Op de hoek van de Baarsjesweg en Stuyvesantstraat bijvoorbeeld was Niepot, de drogist. Hij had van alles. Verkocht geneesmiddelen, maar ook petroleum - want er werd vroeger heel veel op petroleumstellen gekookt - en verf en glas.
En dan had je bakker Wolf en de kruidenier Steensel (de Spar). In de oorlogsjaren ’43 of ’44 nodigden de bakker en de kruidenier regelmatig een aantal kinderen uit om daar een broodmaaltijd te nuttigen. Dat was feest! Thuis wist je amper nog wat brood was. Ik heb daar enige keren gegeten. Dit gebeuren blijft mij altijd bij!
Op de hoek van de Crijnssenstraat en de Van Renselaarstraat zat melkhandel Wolvetang. Hij was een lange slanke man en zijn vrouw een blozende struise vrouw, welke zo van de boerderij zou zijn afgekomen. Vaak werden de boodschappen opgeschreven en eens per week afgerekend. Ze kenden al hun klanten goed bij naam. Wolvetang bezorgde de melk aan huis. Hij reed rond op een - hoe moet ik het zeggen - lange fiets met in het midden, tussen het voor- en achterwiel een plateau waar de melkbussen opstonden Hij gebruikte een kleinere melkbus die hij aanvulde vanuit een grote bus, die op de 'fiets' stond. Als hij een liter melk leverde, dan schonk hij twee keer een halve liter en dan altijd een scheutje toe, omdat de maat nooit precies vol over kwam.

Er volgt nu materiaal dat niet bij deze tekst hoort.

-- ==== Sys2Proof/Tests/Slice0.lean ====
section
/-! SUPPORT. Tests with expected results from spec/95_test_vectors.md and the rules' worked examples; the ill-formed terms WellFormed refuses; and for each statement with hypotheses a witness that meets them. -/

namespace Sys2Proof.Tests

open Sys2Proof.Machine

/-! Helpers -/

/-- The reference key's words (R36, R60). -/
def refK0 : Word := 0x0706050403020100#64
def refK1 : Word := 0x0f0e0d0c0b0a0908#64

/-- The packed reference key, 128 and 256 bits (section 4.5). -/
def keyR : Key := 0x0f0e0d0c0b0a09080706050403020100#256
def key256R : Key := 0x1f1e1d1c1b1a191817161514131211100f0e0d0c0b0a09080706050403020100#256

/-- The message 00 01 .. (n-1), bytes modulo 256. -/
def count (n : Nat) : List Byte := (List.range n).map (BitVec.ofNat 8)

/-- The machine after reset with these commands issued. -/
def withCmds (cs : List Cmd) : State := { State.reset with pending := cs }

/-- The machine with this message buffer. -/
def withBuffer (data : List Byte) : State := { State.reset with buf := bufferOf data }

/-- The response the next step delivers. -/
def answer (s : State) : Option Response :=
  match step s with
  | .next t => t.responses.getLast?
  | _ => none

/-- The refusal the next step ends in. -/
def refusal (s : State) : Option Refusal :=
  match step s with
  | .refused r => some r
  | _ => none

/-- A SIPHASH record under the reference key. -/
def hashCmd (data : List Byte) : Cmd := ⟨0#3, keyR, 0#64, 0#64, data.length, data⟩

/-! WellFormed: one ill-formed term for each check -/

theorem test_siphash_wrong_length : (Instr.siphash refK0 refK1 2).wellFormed [0#8] = false := by decide
theorem test_sipmod_wrong_length : (Instr.sipmod refK0 refK1 0 1#64).wellFormed [0#8] = false := by decide
theorem test_integer_ignores_data : (Instr.siphash32 refK0 refK1 0#32).wellFormed [0#8] = true := by decide
theorem test_cmd_reserved_op : (Cmd.mk 6#3 keyR 0#64 0#64 0 []).wellFormed = false := by decide
theorem test_cmd_wrong_length : (Cmd.mk 5#3 keyR 0#64 0#64 2 [0#8]).wellFormed = false := by decide

/-! Decoding: the records of section 4.5, written out field by field -/

theorem test_decode_siphash : decode ⟨0b000#3, keyR, 0x1234#64, 0#64, 1, [0#8]⟩ = .ok (.siphash refK0 refK1 1) := by decide
theorem test_decode_siphash32 :
    decode ⟨0b001#3, keyR, 0xffffffff03020100#64, 0#64, 0, []⟩ = .ok (.siphash32 refK0 refK1 0x03020100#32) := by decide
theorem test_decode_siphash64 :
    decode ⟨0b010#3, keyR, 0x0706050403020100#64, 0#64, 0, []⟩ = .ok (.siphash64 refK0 refK1 0x0706050403020100#64) := by decide
theorem test_decode_siphash32k256 : decode ⟨0b011#3, key256R, 0x03020100#64, 0#64, 0, []⟩ =
    .ok (.siphash32k256 refK0 refK1 0x1716151413121110#64 0x1f1e1d1c1b1a1918#64 0x03020100#32) := by decide
theorem test_decode_siphash64k256 : decode ⟨0b100#3, key256R, 0x0706050403020100#64, 0#64, 0, []⟩ =
    .ok (.siphash64k256 refK0 refK1 0x1716151413121110#64 0x1f1e1d1c1b1a1918#64 0x0706050403020100#64) := by decide
theorem test_decode_sipmod : decode ⟨0b101#3, keyR, 0#64, 0xa#64, 0, []⟩ = .ok (.sipmod refK0 refK1 0 0xa#64) := by decide
theorem test_decode_reserved : decode ⟨0b110#3, keyR, 0#64, 0#64, 0, []⟩ = .error (.reservedOp 6#3) ∧
    decode ⟨0b111#3, keyR, 0#64, 0#64, 0, []⟩ = .error (.reservedOp 7#3) := by decide
theorem test_decode_length : decode ⟨0b000#3, keyR, 0#64, 0#64, 2, [0#8]⟩ = .error (.lengthMismatch 2 1) := by decide
theorem test_table_words : (List.range 8).map (decodeTableWord 8) =
    [some (.siphash 0#64 0#64 0), some (.siphash32 0#64 0#64 0#32), some (.siphash64 0#64 0#64 0#64),
     some (.siphash32k256 0#64 0#64 0#64 0#64 0#32), some (.siphash64k256 0#64 0#64 0#64 0#64 0#64),
     some (.sipmod 0#64 0#64 0 0#64), none, none] := by decide
/-- `KEYSTR ffeeddccbbaa99887766554433221100` (section 4.5). -/
theorem test_key_string :
    let k := keyString [0xff#8, 0xee#8, 0xdd#8, 0xcc#8, 0xbb#8, 0xaa#8, 0x99#8, 0x88#8, 0x77#8, 0x66#8, 0x55#8, 0x44#8, 0x33#8, 0x22#8, 0x11#8, 0x00#8]
    keyWord k 0 = 0x8899aabbccddeeff#64 ∧ keyWord k 1 = 0x0011223344556677#64 := by decide

/-! The datapath: section 4.1 -/

theorem test_sipRound_example : sipRound ⟨1#64, 2#64, 3#64, 4#64⟩ =
    ⟨0x0000000300040007#64, 0x000000008006400a#64, 0x0000400a00000000#64, 0x0000008300e40007#64⟩ := by decide
theorem test_sipRound_wraps :
    sipRound ⟨0xffffffffffffffff#64, 0xffffffffffffffff#64, 0xffffffffffffffff#64, 0xffffffffffffffff#64⟩ =
    ⟨0xffffffff00000000#64, 0xfffffffffffdffff#64, 0xffffffffffffffff#64, 0xffffffff00200000#64⟩ := by decide
theorem test_init128 : init128 refK0 refK1 =
    ⟨0x7469686173716475#64, 0x6b617f6d656e6665#64, 0x6b7f62616d677361#64, 0x7b6b696e727e6c7b#64⟩ := by decide
theorem test_k256Init : k256Init refK0 refK1 0x1716151413121110#64 0x1f1e1d1c1b1a1918#64 =
    ⟨0x7469686173716475#64, 0x6b617f6d656e6665#64, 0x7b6f72717d776371#64, 0x6b7b797e626e7c6b#64⟩ := by decide
theorem test_compress : compress (init128 refK0 refK1) 0x0706050403020100#64 =
    ⟨0x4a017198de0a59e0#64, 0x0d52f6f62a4f59a4#64, 0x634cb3577b01fd3d#64, 0xa5224d6f55c7d9c8#64⟩ := by decide +kernel
theorem test_finalize_zero : xorWords (finalizeRounds ⟨0#64, 0#64, 0#64, 0#64⟩) = 0x3c4ceb5cc070daa0#64 := by decide +kernel
theorem test_narrow32 : narrow32 .truncLow 0x0123456789abcdef#64 = 0x89abcdef#32 ∧
    narrow32 .xorFold 0x0123456789abcdef#64 = 0x88888888#32 := by decide
theorem test_reduce : reduce 0x726fdb47dd0e0e31#64 10#64 = 4#64 ∧
    reduce 0xffffffffffffffff#64 0xffffffffffffffff#64 = 0xfffffffffffffffe#64 ∧
    reduce 0xaaaaaaaaaaaaaaaa#64 3#64 = 1#64 ∧ reduce 0xaaaaaaaaaaaaaaab#64 3#64 = 2#64 := by decide
theorem test_finalBlock_lengths : [0, 1, 7, 8, 15].map (fun n => (finalBlock (bufferOf (count n)) n).toOption) =
    [some 0#64, some 0x0100000000000000#64, some 0x0706050403020100#64, some 0x0800000000000000#64,
     some 0x0f0e0d0c0b0a0908#64] := by decide +kernel
theorem test_memRead : (memRead (bufferOf [0x0d#8, 0x0c#8, 0x0b#8]) 1 2).toOption = some 0x0b0c#16 ∧
    (memRead (bufferOf [0x0d#8]) 1 1).toOption = none := by decide

/-- The published vectors of section 2, lengths 0 to 16. -/
theorem test_published_vectors : (List.range 17).map (fun n => messageDigest (init128 refK0 refK1) (count n)) =
    [0x726fdb47dd0e0e31#64, 0x74f839c593dc67fd#64, 0x0d6c8009d9a94f5a#64, 0x85676696d7fb7e2d#64, 0xcf2794e0277187b7#64,
     0x18765564cd99a68d#64, 0xcbc9466e58fee3ce#64, 0xab0200f58b01d137#64, 0x93f5f5799a932462#64, 0x9e0082df0ba9e4b0#64,
     0x7a5dbbc594ddb9f3#64, 0xf4b32f46226bada7#64, 0x751e8fbc860ee5fb#64, 0x14ea5627c0843d90#64, 0xf723ca908e7af2ee#64,
     0xa129ca6149be45e5#64, 0x3f2acc7f57c29bdb#64] := by decide +kernel

/-! One step of each operation -/

/-- Section 2, n = 1, with the ignored fields set (section 4.5). -/
theorem test_siphash_one_byte :
    answer (withCmds [⟨0#3, 0xffffffffffffffffffffffffffffffff0f0e0d0c0b0a09080706050403020100#256, 0x1234#64, 0#64, 1, [0#8]⟩]) =
    some (.ok (.u64 0x74f839c593dc67fd#64)) := by decide +kernel
/-- Section 3.3, the 15-byte example. -/
theorem test_siphash_paper : answer (withCmds [hashCmd (count 15)]) = some (.ok (.u64 0xa129ca6149be45e5#64)) := by decide +kernel
/-- Section 4.2: the digest SIPHASH32 narrows, and the response under the instance's narrowing. -/
theorem test_siphash32_digest : digestOf (init128 refK0 refK1) [intBlock32 0xdeadbeef#32] = 0x13a7c1e0555a2f18#64 := by
  decide +kernel
theorem test_siphash32 (s : State) : exec (.siphash32 refK0 refK1 0xdeadbeef#32) s =
    .next (retire (.ok (.u32 (narrow32 Config.narrow32 0x13a7c1e0555a2f18#64))) s) := by
  rw [← test_siphash32_digest]
  exact hashBlocks_eq _ _ _ s
/-- Section 4.2: the data block equals the length block. -/
theorem test_siphash64 : answer (withCmds [⟨2#3, keyR, 0x0800000000000000#64, 0#64, 0, []⟩]) =
    some (.ok (.u64 0x22c2a946c235b0c0#64)) := by decide +kernel
/-- Section 4.6: SIPHASH64 of 0 is not the digest of the empty message. -/
theorem test_siphash64_zero : answer (withCmds [⟨2#3, keyR, 0#64, 0#64, 0, []⟩]) = some (.ok (.u64 0x39d3851ca07681a7#64)) := by
  decide +kernel
/-- Section 4.3. -/
theorem test_siphash32k256_digest :
    digestOf (k256Init refK0 refK1 0x1716151413121110#64 0x1f1e1d1c1b1a1918#64) [intBlock32 0x80000000#32] =
    0x915ed8d165edd58b#64 := by decide +kernel
theorem test_siphash32k256 (s : State) :
    exec (.siphash32k256 refK0 refK1 0x1716151413121110#64 0x1f1e1d1c1b1a1918#64 0x80000000#32) s =
    .next (retire (.ok (.u32 (narrow32 Config.narrow32 0x915ed8d165edd58b#64))) s) := by
  rw [← test_siphash32k256_digest]
  exact hashBlocks_eq _ _ _ s
/-- Section 4.3: one bit of `k3` changed (program P4 line 3). -/
theorem test_siphash64k256 :
    answer (withCmds [⟨4#3, 0x1f1e1d1c1b1a191917161514131211100f0e0d0c0b0a09080706050403020100#256, 0x0706050403020100#64, 0#64, 0, []⟩]) =
    some (.ok (.u64 0xe91d7b72aa7049ee#64)) := by decide +kernel
theorem test_siphash64k256_minus_one :
    answer (withCmds [⟨4#3, key256R, 0xffffffffffffffff#64, 0#64, 0, []⟩]) = some (.ok (.u64 0x56df6ddba0514ab6#64)) := by decide +kernel
/-- Section 4.4. -/
theorem test_sipmod : answer (withCmds [⟨5#3, keyR, 0#64, 0x3b9aca07#64, 15, count 15⟩]) = some (.ok (.u64 0x258613f7#64)) := by
  decide +kernel
theorem test_sipmod_zero : answer (withCmds [⟨5#3, keyR, 0#64, 0#64, 15, count 15⟩]) = some (.err .invalidArgument) := by decide
/-- Section 4.5: the refusals. -/
theorem test_refusals : refusal (withCmds [⟨7#3, keyR, 0#64, 0#64, 0, []⟩]) = some (.reservedOp 7#3) ∧
    refusal (withCmds [⟨0#3, keyR, 0#64, 0#64, 2, [0#8]⟩]) = some (.lengthMismatch 2 1) := by decide
/-- `M = 0` is an error for SIPMOD only (section 4.4). -/
theorem test_zero_modulus_ignored : answer (withCmds [⟨0#3, keyR, 0#64, 0#64, 0, []⟩]) = some (.ok (.u64 0x726fdb47dd0e0e31#64)) := by
  decide +kernel
/-- The table's words run as the first command after reset. -/
theorem test_fetch_word : answer (State.reset.withFetchWord 8 0) = some (.ok (.u64 0x1e924b9d737700d7#64)) ∧
    answer (State.reset.withFetchWord 8 5) = some (.err .invalidArgument) := by decide +kernel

Welke winkels hadden we nog meer? Op de Baarsjes de sigarenwinkel Rijke, waar ik voor m’n vader wel eens een paar sigaren moest halen, want er kwam een oom op visite. Een snoepje kreeg je altijd toe. En in de Crijnssenstraat had je nog 'Jantje van Alles'. Een winkel die ook echt van alles verkocht, maar vooral snoep voor een paar centen.
De oude winkels zijn nu allemaal weg, vooral de levensmiddelenwinkels. Die panden hebben nu een onbestemde inhoud of zijn in gebruik als woningen. De meeste hebben witte luxaflex voor de ramen. De oude echte buurtwinkels zijn uitgestorven.